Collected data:

______________________________

/-- G after a window (R177) with the mean power p and the clipped count c; whether a CLIP_STEP was taken. -/
def Agc.step (a : Agc) (p c : Nat) : Nat × Bool :=
  let f := fun hi lo => fieldOf a.ctl.toNat hi lo
  let clip := decide (0 < f 25 18) && decide (f 25 18 ≤ c)
  let g : Int := if clip then (a.g : Int) - f 17 14 else if a.hi.toNat < p then (a.g : Int) - f 13 10
    else if p < a.lo.toNat then (a.g : Int) + f 9 6 else a.g
  let lo : Int := fieldOf a.range.toNat 7 0
  let hi : Int := fieldOf a.range.toNat 15 8
  ((max lo (min hi g)).toNat, clip)

/-- AGC_WINDOW_END (R177): the loop updates G from the oldest window gathered, queues a changed G, and its registers take effect. -/
def agcWindowEnd (s : State) (u l : Nat) : State :=
  let a := (stream s u l).agc
  match a.wins with
  | [] => s
  | w :: rest =>
    let r := a.step w.1 w.2
    let s := modAgc s u l fun a => { a with wins := rest, g := r.1 }
    let s := if r.2 then regOr s (agcReg u l 0x18) (2 ^ 24) else s
    let s := if r.1 ≠ a.g then queueGain s u l r.1 else s
    latchAgc s u l

/-- MAX_MSG of the stream's run. -/
def maxMsg (x : Stream) : Nat := match x.run with | some r => leAt r.desc 0x0A 2 | none => 0

/-- A detection at sample ix noted in the task whose window holds it (R178, R183, Table 8-6). -/
def noteMsg (x : Stream) (ix gain : Nat) : Stream :=
  let inWin := fun (t : Task) => decide (t.start ≤ ix) && (match t.stop with | some p => decide (ix < p) | none => true)
  match x.tasks.findIdx? inWin with
  | none => x
  | some i =>
    let mm := maxMsg x
    { x with tasks := (List.zip (List.range x.tasks.length) x.tasks).map fun e =>
        let t := e.2
        if e.1 ≠ i then t
        else if t.messages < mm then
          { t with messages := t.messages + 1, gain := gain, lastAt := ix, dets := t.dets ++ [{ at_ := ix, gain := gain, seq := t.messages }] }
        else { t with excess := true, dets := t.dets ++ [{ at_ := ix, gain := gain, seq := t.messages, excess := true }] } }

/-- The task whose window holds sample ix carries FREEZE_LATE. -/
def noteLate (x : Stream) (ix : Nat) : Stream :=
  let inWin := fun (t : Task) => decide (t.start ≤ ix) && (match t.stop with | some p => decide (ix < p) | none => true)
  { x with tasks := x.tasks.map fun t => if inWin t then { t with freezeLate := true } else t }

/-- PREAMBLE_DETECTION (R178, Table 8-3): the oldest detection not yet acted on. In AUTO_FREEZE the loop stops and a word not yet sent is
discarded; the stream freezes at the G of the last frame completed, at once, or when a frame of it that is on the port completes. -/
def preambleRun (s : State) (u l : Nat) : State :=
  let a := (stream s u l).agc
  match a.found with
  | [] => s
  | ix :: rest =>
    let gain := if a.cls = 2 then a.manual else a.gDone
    if a.cls ≠ 0 then modStream s u l fun x => noteMsg { x with agc := { a with found := rest } } ix gain
    else
      let b := { a.newWindow with found := rest, pend := none, release := none }
      let c := if a.lateFreeze then { a with found := rest }
        else if (match (rxu s u).gcpCur with | some c => c.1 == l | none => false) then { b with lateFreeze := true, frozenAt := ix }
        else { b with frozen := true, frozenG := a.gDone, frozenAt := ix }
      modStream s u l fun x => noteMsg { x with agc := c } ix gain

/-- Step 4 and 5 of Table 8-3: a frozen stream is released and resumes SEARCH from the frozen G, with a new window; where the freeze still
waits for a frame, the release waits with it. -/
def releaseFreeze (s : State) (u l : Nat) : State :=
  let a := (stream s u l).agc
  if a.frozen then latchAgc (modAgc s u l fun a => { a.newWindow with frozen := false, g := a.frozenG, release := none, hold := 0 }) u l
  else if a.lateFreeze then modAgc s u l fun a => { a with release := some 0 }
  else s

/-- FREEZE_RELEASE: the release sample set by the slot program has been reached. -/
def freezeReleaseRun (s : State) (u l : Nat) : State :=
  match (stream s u l).agc.release with
  | some r => if r ≤ (stream s u l).samples then releaseFreeze s u l else s
  | none => s

/-- MAX_HOLD_EXPIRY: MAX_HOLD samples after the detection. -/
def maxHoldRun (s : State) (u l : Nat) : State :=
  let n := regField s (agcReg u l 0x14) 19 0
  if n ≠ 0 ∧ (stream s u l).agc.frozenAt + n ≤ (stream s u l).samples then releaseFreeze s u l else s

/-- SETTLE_EXPIRY: SETTLE samples after a gain frame. -/
def settleRun (s : State) (u l : Nat) : State :=
  match (stream s u l).agc.blank with
  | some b => if b ≤ (stream s u l).samples then modAgc s u l fun a => { a with blank := none } else s
  | none => s

/-- A gain-loop register value obeys the ranges of Table 8-10 (R199): offset o of the stream's block. -/
def agcValueOk (o v : Nat) : Bool :=
  if o = 0 then decide (fieldOf v 1 0 ≤ 2) && decide (4 ≤ fieldOf v 5 2) && decide (fieldOf v 5 2 ≤ 10)
  else if o = 0xC then decide (fieldOf v 7 0 ≤ fieldOf v 15 8)
  else if o = 0x10 then decide (1 ≤ fieldOf v 7 0) && decide (3 ≤ fieldOf v 11 8) && decide (fieldOf v 11 8 ≤ 10) && decide (1 ≤ fieldOf v 27 20)
  else true

/-- MANUAL_GAIN_WRITE (R176, R177, R199): a write of `RXU_AGC_CTLs` or `RXU_AGC_RANGEs`. In MANUAL the loop is off and the write takes effect
at once; elsewhere it does at the next window boundary or at release, or when the unit is enabled. -/
def manualGainRun (s : State) (u l : Nat) (toRange : Bool) (v : Word) : State :=
  let o := if toRange then 0xC else 0
  let keep := if toRange then v else v &&& 0x3FFFFFF
  if !agcValueOk o v.toNat then s
  else
    let s := regSet s (agcReg u l o) keep
    if unitOn s u && (stream s u l).agc.cls == 2 then latchAgc s u l else s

______________________________

§ **What you have to do**
Retype only the stretch of lines above starting at the one with "let s := modAgc" and stopping at the one with "Table 8-6). -/", exactly as written, with both kept.

§ **Solution for this problem**
    let s := modAgc s u l fun a => { a with wins := rest, g := r.1 }
    let s := if r.2 then regOr s (agcReg u l 0x18) (2 ^ 24) else s
    let s := if r.1 ≠ a.g then queueGain s u l r.1 else s
    latchAgc s u l

/-- MAX_MSG of the stream's run. -/
def maxMsg (x : Stream) : Nat := match x.run with | some r => leAt r.desc 0x0A 2 | none => 0

/-- A detection at sample ix noted in the task whose window holds it (R178, R183, Table 8-6). -/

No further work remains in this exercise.